April 23rd, 2009 Posted in Weight Loss | No Comments »

Remember when you were a kid and you brought home an excellent report card? You knew that your high grades would earn praise from your parents, and you looked forward to hearing what a good student you were. The quarters that you’d get from Grandpa weren’t bad, either.

All of us like to be recognized for what we do well. This is just as true when we’re trying to lose weight as when we earned an “A” in arithmetic.

Some of the most memorable rewards that you receive will come from others. But even more important are the rewards that you give yourself.

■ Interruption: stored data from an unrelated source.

-- ==== Sys2Proof/Machine/TripOps.lean ====
section
/-!
DEFINITION. The trip block's operations: actions on strings, contactors, the zero-current condition, pre-charge
(chapter 5).
-/

namespace Sys2Proof.Machine

/-! ## Access and status -/

/-- The state code of a string (R128, `PW_TRIP_STRs.STATE`). -/
def StrState.code : StrState → Nat
  | .normal => 0
  | .derated => 1
  | .ramping => 2
  | .parked => 3
  | .inhibited => 4
  | .opening => 5
  | .open_ | .precharge | .closing => 6

/-- `PW_TRIP_STRs` follows the string (log 11: a string that is not configured reads as open, as at reset). -/
def State.strSync (s : State) (r : Nat) : State :=
  let x := s.tstr r
  let cause := match x.latch with
    | some (_, c) => c
    | none => s.rd (PW_TRIP_STR r) PW_TRIP_STR_CAUSE
  let s := (s.wr (PW_TRIP_STR r) PW_TRIP_STR_STATE x.st.code).wr (PW_TRIP_STR r) PW_TRIP_STR_ACT x.act
  let s := s.wr (PW_TRIP_STR r) PW_TRIP_STR_LATCH (b2n x.latch.isSome)
  s.wr (PW_TRIP_STR r) PW_TRIP_STR_CAUSE (if x.act = 0 ∧ x.latch = none then 0 else cause)

/-- A string's state set; an unlatched action ends with the opening. -/
def State.setSt (s : State) (r : Nat) (st : StrState) : State :=
  (s.updTstr r (fun x =>
    if st = .open_ ∧ x.latch = none then { x with st := st, act := 0, episode := none, opens := false }
    else { x with st := st })).strSync r

/-- Whether a CFB input reads closed (R122). -/
def State.cfbClosed (s : State) (n : Nat) : Bool := bit (s.rd PW_CFB_STAT PW_CFB_STAT_CLOSED) n
def State.bothClosed (s : State) (r : Nat) : Bool := s.cfbClosed (2 * r) && s.cfbClosed (2 * r + 1)
def State.bothOpen (s : State) (r : Nat) : Bool := !s.cfbClosed (2 * r) && !s.cfbClosed (2 * r + 1)

/-- Contactor wear of both contactors of a string (R144). -/
def State.wearOne (s : State) (n f k : Nat) : State :=
  State.lifeSection { s with trip := { s.trip with
    wear := Tab.set 0 s.trip.wear (n * 16 + f) (Tab.get 0 s.trip.wear (n * 16 + f) + k) } }
def State.wearBoth (s : State) (r f k : Nat) : State := (s.wearOne (2 * r) f k).wearOne (2 * r + 1) f k
def State.wearMax (s : State) (n k : Nat) : State :=
  let w := Nat.max (Tab.get 0 s.trip.wear (n * 16 + 5)) k
  { s with trip := { s.trip with wear := Tab.set 0 s.trip.wear (n * 16 + 5) w } }

/-! ## The zero-current condition and the dynamic limits (R132, R135) -/

/-- A path is sound: present, neither stale nor faulty (R108, R132). -/
def State.shuntSound (s : State) (r : Nat) : Bool :=
  s.rdB (AQ_CUR_SRC r) AQ_CUR_SRC_EN && !bit (s.rd AQ_CUR_STAT AQ_CUR_STAT_STALE) r
def State.phaseSound (s : State) (r : Nat) : Bool :=
  s.sregEn r && (List.range 4).all (fun k => !(s.phActive r k && (s.phase (s.slotHb r k)).senseFail))

/-- The zero-current condition of a string (R132). -/
def State.zeroMet (s : State) (r : Nat) : Bool :=
  let x := s.tstr r
  let span := fun (o : Option Nat) (last : Nat) => match o with
    | some t0 => decide (t0 + 200000 ≤ last)
    | none => false
  (s.shuntSound r || s.phaseSound r) && (!s.shuntSound r || span x.zeroS x.zeroSLast) &&
    (!s.phaseSound r || span x.zeroP x.zeroPLast)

Remember the first commandment, “Believe in yourself”? When you acknowledge each weight-loss goal that you have achieved, you are honoring the commitment and hard work that you’ve put into creating a new, healthier life for yourself. You don’t have to wait for the big, “I-lost-75-pounds!” sorts of goals, either. Something as small as adding an extra mile to your daily walk or not eating french fries for a week can be cause for celebration.

So go ahead! Take a half-day off from work. Go shopping. Get a manicure. Buy tickets to the Yankees game. Do something that you really love but don’t usually make the time to do.

When you reward yourself for a job well-done, you reinforce your belief in yourself and tell yourself that you’re proud of what you’ve accomplished. It makes you want to do more, to see how far you can go. And that’s what living life to the fullest is all about.